Set `MODEL_DIR` to be a Google Cloud Storage bucket that you can write to.   The code will write your checkpoins to this directory.

In [3]:
MODEL_DIR = 'gs://path/to/your/bucket'
URL_BASE_PATH = 'gs://rxrx1-us-central1/tfrecords/random-42'

# make sure we're in a TPU runtime
assert 'COLAB_TPU_ADDR' in os.environ

# set TPU-relevant args
tpu_grpc = 'grpc://{}'.format(os.environ['COLAB_TPU_ADDR'])
num_shards = 8  # colab uses Cloud TPU v2-8

# upload credentials to the TPU
with tf.Session(tpu_grpc) as sess:
    data = json.load(open('/content/adc.json'))
    tf.contrib.cloud.configure_gcs(sess, credentials=data)

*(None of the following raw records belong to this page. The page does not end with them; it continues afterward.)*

theorem test_frame_outcomes :
    (let s := portUp 0 {} [(NP_PRP_CFG_EN, 1), (NP_CFG_PAUSE_RX 0, 1), (NP_CFG_EN 1, 1)]
     let f : EthFrame := { dst := 0xffffffffffff, etype := 0x0806, src := 9, trailer := some ⟨true, 5⟩ }
     holds [s.rxRuns 0, s.classify 0 f = .path 3 0xff, (s.rxLoss f 3).isNone, s.classify 0 { f with etype := 0x8808 } = .pause,
       s.classify 0 { f with dst := 2, trailer := none } = .drop 5, (s.checkFails 0 { f with dst := 2 }).isNone,
       (s.trailerOf 0 { f with dst := 2, trailer := none }).isNone,
       after (.ethFrameRx 0 f) s fun u => u.net.dd.length = 1 && u.word (NP_CNT 0 16) == 1 && u.word (NP_CNT 0 0) == 1,
       after (.ethFrameRx 0 { f with etype := 0x8808, pauseQuanta := 3 }) s fun u => u.flag (NP_STATUS_PAUSED 0),
       after (.ethFrameRx 0 { f with dst := 2, trailer := none }) s fun u => u.word (NP_CNT 0 5) = 1]) = true := by decide +kernel
theorem test_dd_expire :
    (let s := { running [] with net := { dd := [⟨1, 2, 5⟩, ⟨1, 3, 6⟩] }, time := { mono := 5 } }
     after .prpDdExpire s fun u => u.net.dd == [⟨1, 3, 6⟩]) = true := by decide +kernel
theorem test_tx_start :
    (let s := portUp 0 { physUp := true, queues := [(2, [{ kind := .supervision, length := 64 }]), (7, [{ kind := .supervision, length := 65 }])] } []
     let q := portUp 0 { physUp := true, pausePending := some 4 } []
     holds [s.txRuns 0, s.txNext 0 = some 7, !s.flag (NP_STATUS_PAUSED 0),
       after (.txBegin 0 1 false) s fun u => (u.port 0).sending.isSome && u.txNext 0 == some 2 && u.word (SL_CECC 1) == 1,
       q.txRuns 0, after (.txBegin 0 0 true) q fun u => (u.port 0).pausePending = none && u.out.length == 1]) = true := by decide +kernel
theorem test_link_loss :
    (let s := portUp 3 { physUp := true, queues := [(2, [{ kind := .supervision, length := 64 }])] } []
     after (.phyLinkLoss 3) s fun u => u.txNext 3 == none && !(u.port 3).physUp) = true := by decide +kernel
theorem test_starve :
    (let s := portUp 1 { since := [(7, some 0)] } [(NP_TXQ_CFG_STARVE 1 7, 4000)]
     holds [s.get (NP_TXQ_CFG_STARVE 1 7) ≠ 0, after (.txqStarve 1 7) s fun u => (u.port 1).starved = [7] && u.peat.queue.length == 1]) = true := by decide +kernel
theorem test_supervision :
    (let s := portUp 0 { physUp := true } [(NP_PRP_CFG_EN, 1), (NP_PRP_CFG_LIFE_CHECK, 20)]
     holds [s.net.supervisionAt ≤ s.time.mono, after .prpSupervisionTx s fun u => u.net.supervisionAt = 2000000000]) = true := by decide +kernel
theorem test_pause_end :
    (let s := portUp 0 { pausedUntil := some 4000000000 } [(NP_STATUS_PAUSED 0, 1)]
     after (.pauseHoldEnd 0) s fun u => !u.flag (NP_STATUS_PAUSED 0) && (u.port 0).pausedUntil == none) = true := by decide +kernel
theorem test_pause_high :
    (let s := portUp 0 {} [(NP_CFG_PAUSE_TX 0, 1), (NP_PAUSE_CFG_HIGH_WM 0, 15), (NP_PAUSE_CFG_QUANTA 0, 9)]
     let level := sluiceDepth 0 - sluiceDepth 0 / 16
     holds [s.canonical, s.portRuns 0, s.get (NP_PAUSE_CFG_HIGH_WM 0) * sluiceDepth (s.rxSluice 0) ≤ level * 16,
       after (.pauseHighWm 0 level) s fun u => u.flag (NP_STATUS_PAUSING 0) && (u.port 0).pausePending == some 9]) = true := by decide +kernel
theorem test_pause_repeat :
    (let s := portUp 0 { pauseRepeatAt := some 4000000000 } [(NP_STATUS_PAUSING 0, 1), (NP_PAUSE_CFG_QUANTA 0, 9)]
     after (.pauseRepeat 0) s fun u => (u.port 0).pausePending == some 9) = true := by decide +kernel
theorem test_pause_low :
    (let s := portUp 0 {} [(NP_STATUS_PAUSING 0, 1), (NP_PAUSE_CFG_LOW_WM 0, 1)]
     let level := sluiceDepth 0 / 16
     holds [s.canonical, level * 16 ≤ s.get (NP_PAUSE_CFG_LOW_WM 0) * sluiceDepth (s.rxSluice 0),
       after (.pauseLowWm 0 level) s fun u => !u.flag (NP_STATUS_PAUSING 0) && (u.port 0).pausePending == some 0]) = true := by decide +kernel
theorem test_link_up :
    (let s := portUp 3 {} []
     holds [s.portRuns 3, after (.phyLinkUp 3 true 2) s fun u => (u.port 3).physUp && (u.port 3).changedAt == 4000000000]) = true := by decide +kernel
theorem test_link_reports :
    (let d := portUp 0 {} [(NP_STATUS_LINK 0, 1), (NP_STATUS_SPEED 0, 3)]
     let u := portUp 0 { physUp := true } []
     holds [d.canonical, d.linkHeld 0, u.canonical, u.linkHeld 0, u.get (NP_CFG_MODE 0) ≠ 2,
       after (.linkDownReport 0) d fun t => !t.flag (NP_STATUS_LINK 0) && t.get (NP_STATUS_SPEED 0) == 0,
       after (.linkUpReport 0) u fun t => t.flag (NP_STATUS_LINK 0) && (t.port 0).silentFrom == some 4000000000]) = true := by decide +kernel
theorem test_rx_silence :
    (let s := portUp 0 { silentFrom := some 0 } [(NP_LINK_CFG_RX_SILENCE 0, 4000)]
     holds [s.get (NP_LINK_CFG_RX_SILENCE 0) ≠ 0, after (.rxSilenceExpire 0) s fun u => u.flag (NP_STATUS_RX_SILENT 0)]) = true := by decide +kernel
theorem test_bad_rate :
    (let s (n : Nat) := portUp 0 { drops := n, dropAt := 3000000000 } [(NP_BAD_THR_THR 0, 5)]
     holds [after (.rxBadRateCheck 0) (s 5) fun u => u.peat.queue.length = 1, after (.rxBadRateCheck 0) (s 4) fun u => u.peat.queue = []]) = true := by
  decide +kernel
theorem test_sluice :
    (let s := running [(NP_CFG_EN 3, 1)]
     let a := running [(SL_STATUS_ACTIVE 25, 1), (SL_CFG_TEST_EN 25, 1)]
     holds [s.canonical, s.sluiceSides 6, after (.sluiceSelftest 6 true) s fun u => u.flag (SL_STATUS_ACTIVE 6),
       after (.sluiceSelftest 25 true) a fun u => u.regs = a.regs, after (.sluiceSelftest 25 false) a fun u => u.regs ≠ a.regs]) = true := by decide +kernel

/-! ### Measurement lanes (04) -/

/-- A lane enabled under the key of slot 2, of generation 3, and its next one of slot 3, of generation 4. -/
def laneOn (n : Nat) (l : LaneLink) (fs : List (Fld × Nat)) : State :=
  let slots := [2, 3].flatMap fun k => [(KS_ATTR_ALG k, 1), (KS_ATTR_USAGE k, 4), (KS_ATTR_DEST k, 8), (whole (KS_GEN k), k + 1)]
  { running (slots ++ [(LN_CFG_EN n, 1), (LN_KEY_SLOT n, 2), (LN_KEY_NEXT n, 3), (LN_KEY_NEXT_EN n, 1)] ++ fs) with
    links := [(n, l)],
    keys := { slots := [(2, some { a := KeyCell.seal { share := 77, attr := 0x10401, gen := 3 } }), (3, some { a := KeyCell.seal { share := 78, gen := 4 } })] },
    time := { mono := 9000000000, tai := 9000000000 } }

theorem test_sample_block :
    (let s := laneOn 255 { headId := 5, seq := some 6, t0 := 6000000 } [(LN_STATUS_STATE 255, lnSyncing)]
     let b (gen key : Nat) : ReedBlock :=
       let b : ReedBlock := {
         lane := 255, headId := 5, keyGen := gen, seq := 7, t0 := 7000000, length := 88, payloadLen := 88, samples := List.replicate 8 1,
         stamp := 8000000, flags := 1 }
       { b with tag := gcmTag 16 key (laneIv 1 b.headId b.seq) (reedAad b) [] }
     let ok (b : ReedBlock) (next : Bool) : List Bool :=
       let a := s.authenticate b.lane b.headId b.keyGen (laneIv 1 b.headId b.seq) (reedAad b) b.tag
       [reedFormat b, a.2 = some next, next = false || (a.1.keySwap 255).isSome,
        after (.sampleBlockRx b) s fun u => (u.link 255).seq = some 7 && u.word (LN_CNT 255 0) == 1]
     holds [s.laneNq 255 = 1, s.get (LN_CFG_RATE 255) = 0, s.ageOk 255 0, holds (ok (b 3 77) false), holds (ok (b 4 78) true)]) = true := by decide +kernel
theorem test_descriptor :
    (let s := laneOn 0 { headId := 5, dseq := some 6 } []
     let d : DescBlock := { headId := 5, keyGen := 3, dseq := 7, segments := List.replicate 8 {} }
     let d := { d with tag := gcmTag 16 77 (laneIv 2 d.headId d.dseq) (descAad d) [] }
     holds [descFormat d, (s.authenticate 0 5 3 (laneIv 2 5 7) (descAad d) d.tag).2 = some false, d.qidx < s.laneNq 0,
       after (.descriptorRx d) s fun u => (u.link 0).dseq = some 7 && u.word (LN_CNT 0 9) == 1]) = true := by decide +kernel
theorem test_sv_frame :
    (let s := laneOn 4 { headId := 6 } [(LN_CFG_KIND 4, 1), (LN_SV_APPID 4, 0x4001), (LN_SV_ASDU 4, 1)]
     let f : SvFrame := { appid := 0x4001, src := 6, asdus := [{ samples := List.replicate 8 (1, true) }], stamp := 1000000000 / s.laneRate 4 }
     holds [s.svLane f = some 4, f.asdus.length = s.asdu 4,
       s.ageOk 4 ((f.stamp : Int) - ((s.svCount 4 f + s.asdu 4) * 1000000000 / s.laneRate 4 : Nat)),
       after (.svFrameRx f) s fun u => (u.link 4).confRev = some 1 && u.word (LN_CNT 4 0) == 1]) = true := by decide +kernel
theorem test_lane_gap :
    (let s := laneOn 4 { seq := some 3, t0 := 3000000, rel := some 4 } [(LN_STATUS_STATE 4, lnUp)]
     holds [s.releasing 4, s.ranFor (s.posT0 4 4 + s.posSpan 4) (s.maxLate 4 + 100001),
       after (.gapPositionRelease 4) s fun u => (u.link 4).rel = some 5, after (.laneDeadlineMiss 4) s fun u => (u.link 4).rel = some 5]) = true := by
  decide +kernel
theorem test_lane_silence :
    (let s := laneOn 4 { silentFrom := some 0 } [(LN_STATUS_STATE 4, lnSyncing), (LN_TMO_SILENCE 4, 8999)]
     holds [s.canonical, s.laneState 4 = 1 || s.laneState 4 = 2 || s.laneState 4 = 3, s.get (LN_TMO_SILENCE 4) * 1000000 < s.jobMono,
       after (.laneSilence 4) s fun u => u.laneState 4 = lnDown]) = true := by decide +kernel
theorem test_lane_resync :
    (let s := laneOn 4 { seq := some 3 } [(LN_STATUS_STATE 4, lnFault)]
     holds [s.canonical, s.takesWrite .host (LN_CTRL 4) 1,
       after (.laneResync .host 4 1) s fun u => u.laneState 4 = lnDown && (u.link 4).seq == none]) = true := by decide +kernel
theorem test_lane_enable :
    (let s := (laneOn 4 { headId := 6 } [(whole (LN_HEAD_ID_LO 4), 6)]).put (LN_CFG_EN 4) 0
     let v := (s.word (LN_CFG 4)) + 1
     holds [s.canonical, s.takesWrite .host (LN_CFG 4) v, after (.laneEnable .host 4 v) s fun u => u.flag (LN_CFG_EN 4) && u.laneState 4 == s.laneState 4]) = true := by
  decide +kernel
theorem test_lane_disable :
    (let s := laneOn 4 { headId := 6 } [(LN_STATUS_STATE 4, lnUp), (LN_DESC_INFO_VALID 4 7, 1)]
     let v := (s.word (LN_CFG 4)) - 1
     holds [s.canonical, s.takesWrite .host (LN_CFG 4) v,
       after (.laneDisable .host 4 v) s fun u => u.laneState 4 = lnDown && !u.flag (LN_DESC_INFO_VALID 4 7)]) = true := by decide +kernel

/-! ### Analogue front end (05) -/

/-- A converter that runs, with fields set, at a TAI. -/
def convOn (c tai : Nat) (v : Converter) (fs : List (Fld × Nat)) : State :=
  { running ([(AF_CTRL_EN c, 1), (afRunning c, 1)] ++ fs) with afe := { convs := [(c, v)] }, time := { tai } }

/-- A chain with what it holds, at a TAI. -/
def chainOn (n tai : Nat) (c : Chain) (fs : List (Fld × Nat)) : State :=
  { running ([(FC_CFG_EN n, 1)] ++ fs) with afe := { chains := [(n, c)] }, time := { mono := tai, tai } }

tf.logging.set_verbosity(tf.logging.INFO)

main(use_tpu=True,
     tpu=tpu_grpc,
     gcp_project=None,
     tpu_zone=None,
     url_base_path=URL_BASE_PATH,
     use_cache=False,
     model_dir=MODEL_DIR,
     train_epochs=1,
     train_batch_size=512,
     num_train_images=73030,
     epochs_per_loop=1,
     log_step_count_epochs=1,
     num_cores=num_shards,
     data_format='channels_last',
     transpose_input=True,
     tf_precision='bfloat16',
     n_classes=1108,
     momentum=0.9,
     weight_decay=1e-4,
     base_learning_rate=0.2,
     warmup_epochs=5)

W0627 19:53:08.003671 139758653511552 deprecation_wrapper.py:119] From /content/rxrx1-utils/rxrx/main.py:280: The name tf.logging.info is deprecated. Please use tf.compat.v1.logging.info instead.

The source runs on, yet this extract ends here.